**Prompt**
Print the first line of the records below and every line after it, up to and including the line with "theorem State.mem_readyMembers (s". Print nothing else.
■ ■ ■ ■ ■ ■ ■
-- ==== Sys2Proof/Laws/Groups.lean ====
section
/-! SUPPORT. What the fire of a group, a GROUP STOP and the re-evaluation of the groups do, lane by lane and group by group
(R120, R123 to R126). -/

namespace Sys2Proof.Machine

open Sys2Proof

/-- One change made to several lanes, each named once: those lanes have it, the others stay. -/
theorem State.mapLanes_lane (f : Lane → Lane) (ls : List LaneId) (s : State) (hn : ls.Nodup) (l : LaneId) :
    (ls.foldl (fun s l => s.mapLane l f) s).lane l = if l ∈ ls then f (s.lane l) else s.lane l := by
  induction ls generalizing s with
  | nil => simp
  | cons a ls ih =>
    have hn' := List.nodup_cons.mp hn
    rw [List.foldl_cons, ih (s.mapLane a f) hn'.2]
    by_cases hl : l = a
    · subst hl
      simp [hn'.1]
    · simp [hl, State.mapLane]

/-- The lanes a fire starts are the READY members (R123). -/
theorem State.mem_readyMembers (s : State) (g : GroupName) (l : LaneId) :
    l ∈ s.readyMembers g ↔ (s.lane l).config.group = some g ∧ (s.lane l).state = .ready := by
  simp [State.readyMembers, State.mem_members]

theorem State.readyMembers_nodup (s : State) (g : GroupName) : (s.readyMembers g).Nodup := by
  unfold State.readyMembers State.members
  exact List.Nodup.filter _ (List.Nodup.filter _ (by decide))

/-- The moment of the fire is one and the same for every member. -/
theorem State.fire_now (s : State) (ls : List LaneId) :
    ls.foldl (fun s l => s.mapLane l (Lane.fireAt s.now)) s =
      ls.foldl (fun u l => u.mapLane l (Lane.fireAt s.now)) s := by
  have key : ∀ u : State, u.now = s.now →
      ls.foldl (fun s l => s.mapLane l (Lane.fireAt s.now)) u =
        ls.foldl (fun u l => u.mapLane l (Lane.fireAt s.now)) u := by
    induction ls with
    | nil => exact fun _ _ => rfl
    | cons a ls ih =>
      intro u hu
      rw [List.foldl_cons, List.foldl_cons, ih _ (by simpa [State.mapLane] using hu), hu]
  exact key s rfl

/-- The fire starts the READY members and no other lane (R123). -/
theorem State.fire_lane (s : State) (g : GroupName) (l : LaneId) :
    (s.fire g).lane l =
      if (s.lane l).config.group = some g ∧ (s.lane l).state = .ready then (s.lane l).fireAt s.now else s.lane l := by
  unfold State.fire
  dsimp only
  rw [State.fire_now, State.offer_lane, State.lane_setGroup,
    State.mapLanes_lane (Lane.fireAt s.now) _ s (State.readyMembers_nodup s g)]
  simp [State.mem_readyMembers]

/-- Beside the lanes, the fire changes the group's state to FIRED and queues GROUP FIRED (R123). -/
theorem State.fire_frame (s : State) (g : GroupName) :
    s.fire g =
      { s with
        lanes := (s.fire g).lanes
        groups := (s.setGroup g { s.group g with state := .fired }).groups
        notices := (s.offer (.groupFired g (s.readyMembers g))).notices } := by
  have work : ∀ ls : List LaneId, ls.foldl (fun s l => s.mapLane l (Lane.fireAt s.now)) s =
      { s with lanes := (ls.foldl (fun s l => s.mapLane l (Lane.fireAt s.now)) s).lanes } := by
    intro ls
    induction ls generalizing s with
    | nil => rfl
    | cons a ls ih => exact (ih (s.mapLane a _)).trans rfl
  unfold State.fire
  dsimp only
  rw [work]
  unfold State.offer State.setGroup State.group
  dsimp only
  split <;> rfl

/-- GROUP STOP halts every member, alone, and touches no other lane (R126). -/
theorem State.stopMembers_lane (s : State) (g : GroupName) (l : LaneId) :
    (s.stopMembers g).lane l =
      if (s.lane l).config.group = some g then (s.lane l).halted s.event .request else s.lane l := by
  have key := State.haltSome_lane (fun _ _ => true) .request (s.members g) s
    (by unfold State.members; exact List.Nodup.filter _ (by decide)) l
  simpa [State.stopMembers, State.mem_members] using key

/-- The re-evaluation of the groups touches nothing but the groups (R120, R124). -/
theorem State.regroup_frame (s : State) : s.regroup = { s with groups := s.regroup.groups } := rfl

@[simp] theorem State.regroup_lane (s : State) (l : LaneId) : s.regroup.lane l = s.lane l := rfl

end Sys2Proof.Machine
end

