-- ==== Sys2Proof/Laws/Link.lean ====
section
/-! SUPPORT. The levels of a line, HTX, and the idle expiry that comes before a character. -/

namespace Sys2Proof.Machine

open Sys2Proof

/-! ## Levels of a line (R139) -/

@[simp] theorem characterLevels_length (b : Byte) (stop : Bool) : (characterLevels b stop).length = 10 := rfl

/-- A start bit, the data bits from the least significant, the stop bit. -/
theorem characterLevels_getElem? (b : Byte) (stop : Bool) (j : Nat) (h : j < 10) :
    (characterLevels b stop)[j]? = some (if j = 0 then false else if j = 9 then stop else b.getLsbD (j - 1)) := by
  interval_cases j <;> rfl

/-- Ten bit times a character (R139, R148). -/
@[simp] theorem Sending.levels_length (f : Sending) : f.levels.length = f.frame.length * 10 := by
  simp [Sending.levels, List.length_flatMap]

/-- Bit time `j` of character `i`. -/
theorem Sending.levels_getElem? (f : Sending) (i j : Nat) (b : Byte) (hi : f.frame[i]? = some b) (hj : j < 10) :
    f.levels[i * 10 + j]? = (characterLevels b true)[j]? := by
  unfold Sending.levels
  generalize f.frame = bytes at hi
  induction bytes generalizing i with
  | nil => simp at hi
  | cons x xs ih =>
    rw [List.flatMap_cons]
    cases i with
    | zero =>
      rw [List.getElem?_cons_zero, Option.some.injEq] at hi
      rw [hi, List.getElem?_append_left (by rw [characterLevels_length]; omega), Nat.zero_mul, Nat.zero_add]
    | succ i =>
      rw [List.getElem?_cons_succ] at hi
      rw [List.getElem?_append_right (by rw [characterLevels_length]; omega), characterLevels_length,
        show (i + 1) * 10 + j - 10 = i * 10 + j by omega]
      exact ih i hi

/-! ## HTX (R139) -/

theorem LinkRate.bitNs_pos (r : LinkRate) : 0 < r.bitNs := by cases r <;> decide

@[simp] theorem State.htx_of_low (s : State) (h : s.resetn = false) : s.htx = true := by
  unfold State.htx; rw [h]

@[simp] theorem State.htx_of_free (s : State) (h : s.tx.sending = none) : s.htx = true := by
  unfold State.htx; rw [h]; cases s.resetn <;> rfl

/-- While a frame is sent HTX has the level of the bit time that is running. -/
theorem State.htx_of_sending (s : State) (f : Sending) (hr : s.resetn = true) (hs : s.tx.sending = some f) :
    s.htx = f.levels.getD ((s.now - f.startedAt) / s.link.rate.bitNs) true := by
  unfold State.htx; rw [hr, hs]

/-! ## Discards and the idle expiry (R142) -/

/-- All a discard does: its counter, the LINK ERROR where one may be offered, and the receiver in HUNTING. -/
theorem State.discard_eq (s : State) (kind : LinkErrorKind) (blocked : Bool) :
    s.discard kind blocked = { s with
      notices := if s.notices.holdsLinkError = true ∨ s.link.deviceReset ≠ none then s.notices
        else s.notices.join (.linkError kind)
      link := { s.link with
        crcErrors := if kind = .crc then satInc s.link.crcErrors else s.link.crcErrors
        framingErrors := if kind = .framing then satInc s.link.framingErrors else s.link.framingErrors
        oversizeErrors := if kind = .oversize then satInc s.link.oversizeErrors else s.link.oversizeErrors
        receiver := { Receiver.hunting with lineBlocked := blocked } } } := by
  unfold State.discard State.offerLinkError State.hunt State.offer
  cases kind <;> cases hd : s.link.deviceReset <;> cases s.notices.holdsLinkError <;>
    simp [Link.countDiscard, hd]

theorem State.idleOver_iff (s : State) : s.idleOver = true ↔
    s.link.receiver.state ≠ .hunting ∧ s.link.receiver.lastStop + s.link.rate.idleNs ≤ s.now := by
  unfold State.idleOver; rw [Bool.and_eq_true, decide_eq_true_iff, decide_eq_true_iff]

theorem State.expireBefore_of_hunting (s : State) (highNs : Nat) (h : s.link.receiver.state = .hunting) :
    s.expireBefore highNs = s := if_neg fun k => k.1 h

theorem State.expireBefore_of_inTime (s : State) (highNs : Nat) (h : highNs ≤ s.link.rate.idleNs) :
    s.expireBefore highNs = s := if_neg fun k => Nat.not_lt.mpr h k.2

theorem State.expireBefore_of_late (s : State) (highNs : Nat) (h : s.link.receiver.state ≠ .hunting)
    (late : s.link.rate.idleNs < highNs) : s.expireBefore highNs = s.discard .framing false := if_pos ⟨h, late⟩

/-- All it can do: nothing, or a FRAMING discard. -/
theorem State.expireBefore_cases (s : State) (highNs : Nat) :
    s.expireBefore highNs = s ∨ s.expireBefore highNs = s.discard .framing false := by
  unfold State.expireBefore; split
  · exact .inr rfl
  · exact .inl rfl

end Sys2Proof.Machine
end

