/-- A commit's words lie inside the half of its row (R61). -/
theorem commit_inArray (row : Row) (half : Half) (words : List Byte) (range : ColumnRange) :
    cellKey row (half.column range.first) + (rangeWords words range).length ≤ Config.arrayWords := by
  refine cellKey_lt row _ _ ?_
  have hf := range.first.isLt
  have hl := range.last.isLt
  have taken : (rangeWords words range).length ≤ range.last.toNat - range.first.toNat + 1 := by
    simp [rangeWords]
  cases half <;> simp only [Half.column] <;> omega

/-- A host operation's words lie inside its row (R108). -/
theorem HostKind.wf_store (kind : HostKind) (m : Memory) (row : Row) (h : m.wf = true) (inRow : kind.inRow = true) :
    (kind.store m row).wf = true := by
  cases kind with
  | write start words => exact Memory.wf_writeList _ _ _ h (cellKey_lt _ _ _ (by simpa [HostKind.inRow] using inRow))
  | read start count => exact h
  | fill first final word =>
    simp only [HostKind.inRow, decide_eq_true_eq] at inRow
    refine Memory.wf_writeList _ _ _ h (cellKey_lt _ _ _ ?_)
    rw [List.length_replicate]
    omega

/-- Each part of an event keeps the array in canonical form and host operations inside one row. -/
theorem State.keptOwing_arraySafe : State.KeptOwing State.ArraySafe where
  alike := by
    intro s t same h
    simp only [State.watched, Prod.mk.injEq] at same
    obtain ⟨array, port, waiting, _⟩ := same
    exact h.of_same array waiting (by rw [port])
  setLane _ _ _ h := h.of_same rfl rfl rfl
  offer _ h := h.of_same (by simp) (by simp) (by simp)
  unsend h := h.of_same rfl rfl rfl
  acknowledge seq h := by
    rw [State.acknowledge_frame]
    exact h.of_same rfl rfl rfl
  answer _ _ _ h := by
    rw [State.answer_frame]
    exact h.of_same rfl rfl rfl
  refuse _ _ _ h := by
    rw [State.refuse_frame]
    exact h.of_same rfl rfl rfl
  enter _ _ _ h := h.of_same rfl rfl rfl
  handToOwner _ h := h.of_same rfl rfl rfl
  transmit h := by
    rw [State.transmit_frame]
    exact h.of_same rfl rfl rfl
  defaults _ h := ⟨h.memory, by simp [State.defaults], h.inFlight⟩
  joinHost op _ inRow h := by
    refine ⟨h.memory, fun x hx => ?_, h.inFlight⟩
    rcases List.mem_append.mp hx with old | new
    · exact h.waiting x old
    · rwa [List.mem_singleton.mp new]
  leaveHost op rest waiting h :=
    ⟨h.memory, fun x hx => h.waiting x (waiting ▸ List.mem_cons_of_mem op hx), h.inFlight⟩
  grantHost op rest res _ waiting h := by
    refine ⟨h.memory, fun x hx => h.waiting x (waiting ▸ List.mem_cons_of_mem op hx), ?_⟩
    intro f hf
    cases hf
    exact h.waiting op (waiting ▸ List.mem_cons_self)
  grantLane c res _ _ h := by
    refine ⟨h.memory, h.waiting, ?_⟩
    intro f hf
    cases hf
    dsimp only
    unfold LaneClaim.operation
    split <;> rfl
  freePort h := ⟨h.memory, h.waiting, fun f hf => nomatch hf⟩
  storeCommit res half words range h := ⟨Memory.wf_writeList _ _ _ h.memory (commit_inArray _ _ _ _), h.waiting, h.inFlight⟩
  storeHost op res t0 inFlight h :=
    ⟨HostKind.wf_store _ _ _ h.memory (h.inFlight _ inFlight), h.waiting, fun f hf => nomatch hf⟩
  clear h := ⟨rfl, h.waiting, h.inFlight⟩
  holdReset h := ⟨h.memory, by simp [State.holdReset, State.reset], fun f hf => nomatch hf⟩
  release rate trig h := by
    refine ⟨by simpa [State.release] using h.memory, by simpa [State.release] using h.waiting, ?_⟩
    intro f hf
    simp only [State.release, State.offer_port] at hf
    cases hf
    rfl
  owing _ h := h.of_same rfl rfl rfl

/-- Settles O55, by the walk through every command: the array changes at completions alone, inside one row. -/
theorem stepKeepsArraySafe : Obligations.StepKeepsArraySafe := by
  intro s t safe stepped
  exact (RunInvariant.of_owing State.keptOwing_arraySafe).step safe stepped
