-- ==== Sys2Proof/Laws/Cursor.lean ====
section
/-! SUPPORT. What the cursor operations can do: one lemma per case, and what each leaves alone. Later proofs cite
these and do not unfold the operations. -/

namespace Sys2Proof.Machine

/-! ### The latch -/

theorem failed_iff (s : State) : failed s = true ↔ s.err ≠ .ok := by simp [failed]

theorem not_failed_iff (s : State) : failed s = false ↔ s.err = .ok := by simp [failed]

/-- The first error wins (R203). -/
theorem latch_err (e : ErrCode) (s : State) : (latch e s).err = if s.err = .ok then e else s.err := by
  unfold latch; split <;> simp

/-- Latching changes `ERR` and nothing else. -/
theorem latch_eq (e : ErrCode) (s : State) : latch e s = { s with err := (latch e s).err } := by
  unfold latch; split <;> rfl

/-- Taking an error changes `ERR` and `VAL` and nothing else (R204). -/
theorem takeError_eq (e : ErrCode) (s : State) :
    takeError e s = { s with err := if s.err = .ok then e else s.err, val := 0 } := by
  unfold takeError; rw [latch_eq, latch_err]; rfl

theorem takeError_of_ok {e : ErrCode} {s : State} (h : s.err = .ok) : takeError e s = { s with err := e, val := 0 } := by
  rw [takeError_eq, if_pos h]

/-! ### The fixed-width read -/

theorem readBits_latched {n : Nat} {s : State} (h : s.err ≠ .ok) : readBits n s = { s with val := 0 } := by
  unfold readBits; rw [if_pos ((failed_iff s).2 h)]; rfl

theorem readBits_truncated {n : Nat} {s : State} (h : s.err = .ok) (hn : streamEnd s - s.pos < n) :
    readBits n s = { s with err := .truncated, val := 0 } := by
  unfold readBits
  rw [if_neg (by simp [failed, h]), if_pos (by simp [tooFewBits, hn]), takeError_of_ok h]

theorem readBits_ok {n : Nat} {s : State} (h : s.err = .ok) (hn : n ≤ streamEnd s - s.pos) :
    readBits n s = { s with val := BitVec.ofNat 64 (streamBits s.buf s.pos n), pos := s.pos + n } := by
  unfold readBits
  rw [if_neg (by simp [failed, h]), if_neg (by simp [tooFewBits, hn])]; rfl

/-- Everything a fixed-width read can do. -/
theorem readBits_cases (n : Nat) (s : State) :
    (s.err ≠ .ok ∧ readBits n s = { s with val := 0 }) ∨
    (s.err = .ok ∧ streamEnd s - s.pos < n ∧ readBits n s = { s with err := .truncated, val := 0 }) ∨
    (s.err = .ok ∧ n ≤ streamEnd s - s.pos ∧
      readBits n s = { s with val := BitVec.ofNat 64 (streamBits s.buf s.pos n), pos := s.pos + n }) := by
  by_cases h : s.err = .ok
  · rcases Nat.lt_or_ge (streamEnd s - s.pos) n with hn | hn
    · exact .inr (.inl ⟨h, hn, readBits_truncated h hn⟩)
    · exact .inr (.inr ⟨h, hn, readBits_ok h hn⟩)
  · exact .inl ⟨h, readBits_latched h⟩

/-! ### The Exp-Golomb read -/

/-- What the scan answers when it finds the terminator: `n` zeros, then a one, all before `last`. -/
theorem scanZeros_terminated {m : Memory} {last spare p lz lz' next : Nat}
    (h : scanZeros m last spare p lz = .terminated lz' next) :
    ∃ n, lz' = lz + n ∧ n < spare ∧ next = p + n + 1 ∧ next ≤ last ∧
      (∀ i < n, streamBit m (p + i) = false) ∧ streamBit m (p + n) = true := by
  induction spare generalizing p lz with
  | zero => simp [scanZeros] at h
  | succ spare ih =>
    unfold scanZeros at h
    split at h
    · simp at h
    · split at h
      · simp only [ZeroRun.terminated.injEq] at h
        exact ⟨0, by omega, by omega, by omega, by omega, by simp, by simpa⟩
      · obtain ⟨n, h1, h2, h3, h4, h5, h6⟩ := ih h
        refine ⟨n + 1, by omega, by omega, by omega, by omega, ?_, ?_⟩
        · intro i hi
          cases i with
          | zero => simpa using ‹¬ _ = true›
          | succ i => have := h5 i (by omega); rwa [show p + 1 + i = p + (i + 1) by omega] at this
        · rwa [show p + 1 + n = p + (n + 1) by omega] at h6

/-- The scan finds `n` zeros and a one, if they are there and `n` does not exceed the bound. -/
theorem scanZeros_eq_terminated {m : Memory} {last n spare p lz : Nat} (hn : n < spare) (hl : p + n < last)
    (hz : ∀ i < n, streamBit m (p + i) = false) (h1 : streamBit m (p + n) = true) :
    scanZeros m last spare p lz = .terminated (lz + n) (p + n + 1) := by
  induction n generalizing spare p lz with
  | zero =>
    obtain ⟨k, rfl⟩ : ∃ k, spare = k + 1 := ⟨spare - 1, by omega⟩
    unfold scanZeros
    rw [if_neg (by omega), if_pos (by simpa using h1)]; rfl
  | succ n ih =>
    obtain ⟨k, rfl⟩ : ∃ k, spare = k + 1 := ⟨spare - 1, by omega⟩
    unfold scanZeros
    rw [if_neg (by omega), if_neg (by simpa using hz 0 (by omega)),
      ih (by omega) (by omega) (fun i hi => by simpa [Nat.add_assoc, Nat.add_comm 1] using hz (i + 1) (by omega))
        (by simpa [Nat.add_assoc, Nat.add_comm 1] using h1)]
    congr 1 <;> omega

/-- Everything an Exp-Golomb read can do. -/
theorem readUe_cases (s : State) :
    (s.err ≠ .ok ∧ readUe s = { s with val := 0 }) ∨
    (s.err = .ok ∧ ∃ e, (e = .truncated ∨ e = .malformed) ∧ readUe s = { s with err := e, val := 0 }) ∨
    (s.err = .ok ∧ ∃ lz, lz ≤ Config.maxLz ∧ s.pos + 2 * lz + 1 ≤ streamEnd s ∧
      readUe s = { s with val := BitVec.ofNat 64 (ueValue s.buf (s.pos + lz + 1) lz), pos := s.pos + 2 * lz + 1 }) := by
  by_cases h : s.err = .ok
  · refine .inr ?_
    unfold readUe
    rw [if_neg (by simp [failed, h])]
    split
    · exact .inl ⟨h, .truncated, .inl rfl, takeError_of_ok h⟩
    · exact .inl ⟨h, .malformed, .inr rfl, takeError_of_ok h⟩
    · rename_i lz p heq
      obtain ⟨n, h1, h2, h3, h4, -, -⟩ := scanZeros_terminated heq
      obtain rfl : lz = n := by omega
      subst h3
      split
      · exact .inl ⟨h, .truncated, .inl rfl, takeError_of_ok h⟩
      · rename_i hb
        simp only [tooFewBits, decide_eq_true_eq, Nat.not_lt] at hb
        refine .inr ⟨h, lz, by omega, by omega, ?_⟩
        have : s.pos + lz + 1 + lz = s.pos + 2 * lz + 1 := by omega
        simp only [this]; rfl
  · exact .inl ⟨h, by unfold readUe; rw [if_pos ((failed_iff s).2 h)]; rfl⟩

/-! ### A read of any kind -/

/-- Everything a field read can do: `VAL <- 0` with the latch set; an error, nothing consumed; or a value, the cursor
advanced inside the stream. -/
theorem readField_cases (k : FieldKind) (s : State) :
    (s.err ≠ .ok ∧ readField k s = { s with val := 0 }) ∨
    (s.err = .ok ∧ ∃ e, (e = .truncated ∨ e = .malformed) ∧ readField k s = { s with err := e, val := 0 }) ∨
    (s.err = .ok ∧ ∃ v p, s.pos ≤ p ∧ (s.pos ≤ streamEnd s → p ≤ streamEnd s) ∧
      readField k s = { s with val := v, pos := p }) := by
  have fixed : ∀ n, (s.err ≠ .ok ∧ readBits n s = { s with val := 0 }) ∨
      (s.err = .ok ∧ ∃ e, (e = .truncated ∨ e = .malformed) ∧ readBits n s = { s with err := e, val := 0 }) ∨
      (s.err = .ok ∧ ∃ v p, s.pos ≤ p ∧ (s.pos ≤ streamEnd s → p ≤ streamEnd s) ∧
        readBits n s = { s with val := v, pos := p }) := fun n => by
    rcases readBits_cases n s with h | ⟨h, -, e⟩ | ⟨h, hn, e⟩
    · exact .inl h
    · exact .inr (.inl ⟨h, .truncated, .inl rfl, e⟩)
    · exact .inr (.inr ⟨h, _, _, Nat.le_add_right _ _, fun _ => by omega, e⟩)
  cases k with
  | u n => exact fixed n
  | f => exact fixed 1
  | ue =>
    rcases readUe_cases s with h | h | ⟨h, lz, -, hp, e⟩
    · exact .inl h
    · exact .inr (.inl h)
    · exact .inr (.inr ⟨h, _, _, by omega, fun _ => hp, e⟩)

/-- A field read changes `POS`, `ERR` and `VAL` only (R27). -/
theorem readField_eq (k : FieldKind) (s : State) :
    readField k s =
      { s with pos := (readField k s).pos, err := (readField k s).err, val := (readField k s).val } := by
  rcases readField_cases k s with ⟨-, e⟩ | ⟨-, _, -, e⟩ | ⟨-, _, _, -, -, e⟩ <;> rw [e]

theorem readField_latched {k : FieldKind} {s : State} (h : s.err ≠ .ok) : readField k s = { s with val := 0 } := by
  rcases readField_cases k s with ⟨-, e⟩ | ⟨h', -⟩ | ⟨h', -⟩
  · exact e
  · exact absurd h' h
  · exact absurd h' h

/-- After a field read that leaves the latch set, the value is 0 (R90, R93). -/
theorem readField_val_of_err {k : FieldKind} {s : State} (h : (readField k s).err ≠ .ok) : (readField k s).val = 0 := by
  rcases readField_cases k s with ⟨-, e⟩ | ⟨-, _, -, e⟩ | ⟨h', _, _, -, -, e⟩
  · rw [e]
  · rw [e]
  · rw [e] at h; exact absurd h' h

@[simp] theorem readField_buf (k : FieldKind) (s : State) : (readField k s).buf = s.buf := by rw [readField_eq]
@[simp] theorem readField_len (k : FieldKind) (s : State) : (readField k s).len = s.len := by rw [readField_eq]
@[simp] theorem readField_seq (k : FieldKind) (s : State) : (readField k s).seq = s.seq := by rw [readField_eq]
@[simp] theorem readField_result (k : FieldKind) (s : State) : (readField k s).result = s.result := by rw [readField_eq]
@[simp] theorem readField_recValid (k : FieldKind) (s : State) : (readField k s).recValid = s.recValid := by rw [readField_eq]
@[simp] theorem readField_sps (k : FieldKind) (s : State) : (readField k s).sps = s.sps := by rw [readField_eq]
@[simp] theorem readField_sloi (k : FieldKind) (s : State) : (readField k s).sloi = s.sloi := by rw [readField_eq]
@[simp] theorem readField_rps (k : FieldKind) (s : State) : (readField k s).rps = s.rps := by rw [readField_eq]
@[simp] theorem readField_vui (k : FieldKind) (s : State) : (readField k s).vui = s.vui := by rw [readField_eq]
@[simp] theorem readField_bsr (k : FieldKind) (s : State) : (readField k s).bsr = s.bsr := by rw [readField_eq]
@[simp] theorem readField_temps (k : FieldKind) (s : State) : (readField k s).temps = s.temps := by rw [readField_eq]
@[simp] theorem readField_params (k : FieldKind) (s : State) : (readField k s).params = s.params := by rw [readField_eq]
@[simp] theorem readField_inputs (k : FieldKind) (s : State) : (readField k s).inputs = s.inputs := by rw [readField_eq]
@[simp] theorem readField_freeTick (k : FieldKind) (s : State) : (readField k s).freeTick = s.freeTick := by rw [readField_eq]

@[simp] theorem recordError_buf (e : ErrCode) (s : State) : (recordError e s).buf = s.buf := by rw [recordError, takeError_eq]
@[simp] theorem recordError_len (e : ErrCode) (s : State) : (recordError e s).len = s.len := by rw [recordError, takeError_eq]
@[simp] theorem recordError_seq (e : ErrCode) (s : State) : (recordError e s).seq = s.seq := by rw [recordError, takeError_eq]
@[simp] theorem recordError_result (e : ErrCode) (s : State) : (recordError e s).result = s.result := by rw [recordError, takeError_eq]
@[simp] theorem recordError_recValid (e : ErrCode) (s : State) : (recordError e s).recValid = s.recValid := by rw [recordError, takeError_eq]
@[simp] theorem recordError_sps (e : ErrCode) (s : State) : (recordError e s).sps = s.sps := by rw [recordError, takeError_eq]
@[simp] theorem recordError_sloi (e : ErrCode) (s : State) : (recordError e s).sloi = s.sloi := by rw [recordError, takeError_eq]
@[simp] theorem recordError_rps (e : ErrCode) (s : State) : (recordError e s).rps = s.rps := by rw [recordError, takeError_eq]
@[simp] theorem recordError_vui (e : ErrCode) (s : State) : (recordError e s).vui = s.vui := by rw [recordError, takeError_eq]
@[simp] theorem recordError_bsr (e : ErrCode) (s : State) : (recordError e s).bsr = s.bsr := by rw [recordError, takeError_eq]
@[simp] theorem recordError_temps (e : ErrCode) (s : State) : (recordError e s).temps = s.temps := by rw [recordError, takeError_eq]
@[simp] theorem recordError_params (e : ErrCode) (s : State) : (recordError e s).params = s.params := by rw [recordError, takeError_eq]
@[simp] theorem recordError_inputs (e : ErrCode) (s : State) : (recordError e s).inputs = s.inputs := by rw [recordError, takeError_eq]
@[simp] theorem recordError_freeTick (e : ErrCode) (s : State) : (recordError e s).freeTick = s.freeTick := by rw [recordError, takeError_eq]

@[simp] theorem recordError_pos (e : ErrCode) (s : State) : (recordError e s).pos = s.pos := by
  rw [recordError, takeError_eq]

theorem recordError_err (e : ErrCode) (s : State) : (recordError e s).err = if s.err = .ok then e else s.err := by
  rw [recordError, takeError_eq]

end Sys2Proof.Machine
end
■ ■ ■ ■ ■ ■ ■
**Task solution**
-- ==== Sys2Proof/Laws/Groups.lean ====
section
/-! SUPPORT. What the fire of a group, a GROUP STOP and the re-evaluation of the groups do, lane by lane and group by group
(R120, R123 to R126). -/

namespace Sys2Proof.Machine

open Sys2Proof

/-- One change made to several lanes, each named once: those lanes have it, the others stay. -/
theorem State.mapLanes_lane (f : Lane → Lane) (ls : List LaneId) (s : State) (hn : ls.Nodup) (l : LaneId) :
    (ls.foldl (fun s l => s.mapLane l f) s).lane l = if l ∈ ls then f (s.lane l) else s.lane l := by
  induction ls generalizing s with
  | nil => simp
  | cons a ls ih =>
    have hn' := List.nodup_cons.mp hn
    rw [List.foldl_cons, ih (s.mapLane a f) hn'.2]
    by_cases hl : l = a
    · subst hl
      simp [hn'.1]
    · simp [hl, State.mapLane]

/-- The lanes a fire starts are the READY members (R123). -/
theorem State.mem_readyMembers (s : State) (g : GroupName) (l : LaneId) :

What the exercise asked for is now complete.